My Health Story

Sarah Meder, Fish Bowl Life, Oil on Canvas, 2014.

Everyone has a story, and often many little stories make up their greater story. My health is a little piece of my big story. A part of me I have kept to myself. Sharing my health struggles has always been hard for me. Maybe, it has something to do with the doctor that told me "It's all in your head." or the other doctor, who told me "Oh, you are just depressed!". Next were the initial people I told my diagnosis to and how they reacted. "Oh I had a friend who had the same thing, and he ran and ran and ran, till he felt better." or, "You are just lazy!". Then came "Your using fatigue as an excuse to not get a real job, I don't believe you will ever get a job." And finally, "That's not a real illness." In this moment, I am putting the blame on the other people, as to why I haven't shared my health struggle, and that is not fair. Their voices may still echo in my head, but I made the easy choice to stop talking about it. 

So, let's talk about it.  I was diagnosed with Chronic Fatigue Syndrome in 2002, while still in college.

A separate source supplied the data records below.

/-- `CFG`, `MASKID` and `SIDE` as the host reads them (41_config_access.md R148). -/
theorem symbolRegisters_data (hv : versionLegal s.version = true) : symbolRegisters.map s.readData =
    [s.cfg.word, s.maskId.setWidth 32, BitVec.ofNat 32 s.side] := by
  have hview : s.view (BitVec.ofNat 32 s.side) = BitVec.ofNat 32 s.side := if_pos hv
  rw [← hview]
  rfl

/-- The modules as the host reads them (41_config_access.md R148). -/
theorem moduleReads_data (hmx : s.mx.square s.side) (hside : s.side ≤ 177) :
    ((moduleReads s.side).map (·.map s.readData)).map (·.map (·.getLsbD 0)) = s.mx.map (·.map (·.val)) := by
  rw [hmx.map_eq, moduleReads, List.map_map, List.map_map]
  refine List.map_congr_left fun r hr => ?_
  simp only [Function.comp_apply, List.map_map]
  refine List.map_congr_left fun c hc => ?_
  have hrow : (BitVec.ofNat 8 r).toNat = r := Nat.mod_eq_of_lt (by have := List.mem_range.mp hr; omega)
  have hcol : (BitVec.ofNat 8 c).toNat = c := Nat.mod_eq_of_lt (by have := List.mem_range.mp hc; omega)
  simp only [Function.comp_apply, State.readData, hrow, hcol, MxModule.word_bit]

/-- From a finished state the host takes the Symbol it exposes and leaves IDLE without a fault
(41_config_access.md R148; 47_host_contract.md R301). -/
theorem takeSymbol_done (hf : s.fault = false) (hp : s.phase = .done) (hv : versionLegal s.version = true)
    (hmx : s.mx.square s.side) : s.symbol = some (takeSymbol s).1 ∧ (takeSymbol s).2.phase = .idle ∧
      (takeSymbol s).2.fault = false := by
  have hside : s.side ≤ 177 := by
    obtain ⟨-, hhi⟩ := versionLegal_iff.mp hv
    rw [State.side, sideOf]
    omega
  have hread : ∀ i ∈ symbolRegisters, s.Responds i := by
    simp only [symbolRegisters, List.forall_mem_cons, List.not_mem_nil, false_imp_iff, implies_true, and_true]
    exact ⟨State.responds_rdreg (by decide), State.responds_rdreg (by decide), State.responds_rdreg (by decide)⟩
  have hmodules : ∀ row ∈ moduleReads s.side, ∀ i ∈ row, s.Responds i := by
    simp only [moduleReads, List.forall_mem_map, List.mem_range]
    exact fun r hr c hc => State.responds_rdmod hf hp hside hr hc
  obtain ⟨hregs, w, hstate⟩ := askAll_reads hread s
  rw [symbolRegisters_data hv] at hregs
  obtain ⟨hrows, w', hlast⟩ := askRows_reads hmodules w
  rw [← hstate] at hrows hlast
  have hnum : (BitVec.ofNat 32 s.side).toNat = s.side := Nat.mod_eq_of_lt (by omega)
  have hmask : (s.maskId.setWidth 32).toNat = s.maskId.toNat := BitVec.toNat_setWidth_of_le (by decide)
  have hrelease : exec .release (s.withResp w') = .next (s.withResp w').released := exec_release_of_done hf hp
  have htake : takeSymbol (s.withResp s) = (⟨s.version, s.cfg.ecLevel, s.cfg.mode, s.maskId.toNat, s.side,
      s.mx.map (·.map (·.val))⟩, (s.withResp w').released) := by
    simp only [takeSymbol, hregs, List.getD_cons_zero, List.getD_cons_succ, hnum, hrows, hlast,
      moduleReads_data hmx hside, Cfg.ofWord_word, hmask, State.after_of_exec hrelease, State.version]
  rw [show takeSymbol s = _ from htake]
  exact ⟨if_pos ⟨hp, hf⟩, rfl, hf⟩

/-! ## The call -/

/-- `RUN` of a planned call is answered with success, and the host takes the Symbol (47_host_contract.md R301). -/
theorem concludeCall_finished (hf : s.fault = false) (hv : versionLegal s.version = true) :
    concludeCall s.finished = (.ok s.finishedSymbol, s.finished.after (readCommands s.side)) ∧
      (s.finished.after (readCommands s.side)).phase = .idle ∧
      (s.finished.after (readCommands s.side)).fault = false := by
  obtain ⟨hsym, hphase, hfault⟩ := takeSymbol_done (s := s.finished) hf rfl hv (finalMatrix_square _ _ _ _)
  have hsame : (takeSymbol s.finished).1 = s.finishedSymbol :=
    Option.some_injective _ (hsym.symm.trans (State.finished_symbol hf))
  have hstate := takeSymbol_state s.finished
  rw [hsame] at hstate
  rw [hstate] at hphase hfault
  refine ⟨?_, hphase, hfault⟩
  have hok : s.finished.responseOk = true := rfl
  rw [concludeCall, hok]
  exact congrArg₂ Prod.mk (congrArg _ hsame) hstate

/-- The commands of a planned call end in the finished state of its configuration and payload. -/
theorem State.after_encodeCommands (s : State) (release : Bool) (hvalid : ∀ u ∈ units, validUnit mode u = true)
    (hv : versionLegal v = true) (hfits : payloadFits v l mode units.length = true) :
    ∃ w : State, w.Holds mode units v l ∧
      s.after (encodeCommands (openingCommand release s) mode units v l) = w.finished := by
  have hholds := s.after_setup (mode := mode) (v := v) (l := l) release (length_lt_of_fits hv hfits)
  refine ⟨_, hholds, ?_⟩
  rw [encodeCommands, State.after_append]
  exact hholds.after_run hvalid hv hfits

/-- A plan's payload is valid and fits its symbol (47_host_contract.md R285). -/
theorem planCall_fits {p : Platform} {c : EncodeCall} {plan : Plan} (h : planCall p c = .ok plan) :
    (∀ u ∈ plan.selection.payload, validUnit plan.selection.mode u = true) ∧ versionLegal plan.version = true ∧
      payloadFits plan.version plan.level plan.selection.mode plan.selection.payload.length = true := by
  obtain ⟨_, _, -, hselect, -, hplan⟩ := planCall_ok h
  obtain ⟨-, -, hvalid, -⟩ := selectMode_ok hselect
  exact ⟨hvalid, planSymbol_fits hplan⟩

/-- Settles O57: from every state the call reaches the finished state of its plan, whose Symbol is read back through
the responses. -/
theorem hostCallNeverFaults : Obligations.HostCallNeverFaults := by
  unfold Obligations.HostCallNeverFaults
  refine ⟨fun s release mode units version level v l hvalid hplan => ?_, fun p c plan hplan => ?_,
    fun p c e he s release => hostEncode_of_error he release s⟩
  · obtain ⟨hv, hfits⟩ := planSymbol_fits hplan
    obtain ⟨w, hw, hafter⟩ := s.after_encodeCommands release hvalid hv hfits
    have hversion := hw.version hv
    have hsquare := finalMatrix_square w.version w.cfg.ecLevel (placedMask w.version w.stream).toNat w.stream
    rw [hafter]
    refine ⟨w.finishedSymbol, State.finished_symbol hw.fault, hversion, congrArg Cfg.ecLevel hw.cfg,
      congrArg Cfg.mode hw.cfg, congrArg sideOf hversion, ?_, ?_⟩
    · exact (List.length_map _).trans hsquare.1
    · exact List.forall_mem_map.mpr fun row hrow => (List.length_map _).trans (hsquare.2 row hrow)
  · obtain ⟨hvalid, hv, hfits⟩ := planCall_fits hplan
    obtain ⟨w, hw, -⟩ := State.reset.after_encodeCommands false hvalid hv hfits
    refine ⟨w.finishedSymbol, fun s release => ?_⟩
    obtain ⟨x, hx, hafter⟩ := s.after_encodeCommands release hvalid hv hfits
    have hsame : x.finishedSymbol = w.finishedSymbol := hx.finishedSymbol_eq hw
    obtain ⟨hconclude, hphase, hfault⟩ := concludeCall_finished hx.fault (by rw [hx.version hv, hv])
    have hside : w.finishedSymbol.side = x.side := (congrArg Symbol.side hsame).symm
    refine ⟨_, _, rfl, ?_, rfl, ?_, ?_, ?_⟩
    · rw [hafter, State.finished_symbol hx.fault, hsame]
    · rw [hafter, hside]
      exact hphase
    · rw [hafter, hside]
      exact hfault
    · rw [hostEncode_of_ok hplan, hafter, hconclude, hside, hsame]

end Sys2Proof.Machine
end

I finished college and went off to Graduate school, where I then got my second diagnosis of Fibromyalgia in 2006. I almost didn't finish my MFA, if not for my professor, John Walker and the important life lesson he taught me. I was exhausted, in pain, and I had one more semester to go. I went to John and told him I wanted to stop. I couldn't keep going. He sat me down and told me it was my choice, but I did have another option. I really needed to start asking people for help. Asking for help wasn't something I was accustomed to. However, I decided I would give it a go and as a result, I ended up finishing my MFA.

After, Graduate school is when things became dicey. My health gradually and slowly slipped through my fingers. I had pain in my pelvic floor that wouldn't go away, standing and sitting without pain became difficult to the point standing wasn't an option. I found myself looking for the nearest chair, praying that chair was comfortable, and knowing the most luxurious chair in the world would still mean a tremendous amount of pain while sitting. This was really my only option (and let me tell you there are not may comfortable chairs made in this world). Several doctors and a diagnosis later, in 2015 I found a doctor who could help.  In 2016 I received some pelvic floor pain relief, but nothing significant, when you consider my tailbone started to hurt.

Now, I still have health struggles and I have accepted them as a part of my life. I don't let them stop me from living a normal life, except when they do. However, let me ask you. What is a normal life? And who do you know that lives a normal life?  Maybe the better thought would be, I don't let my health struggles stop me from living my life, except when they do. Then I dust myself off and keep going. I am all of this little story wrapped up in a big story; me!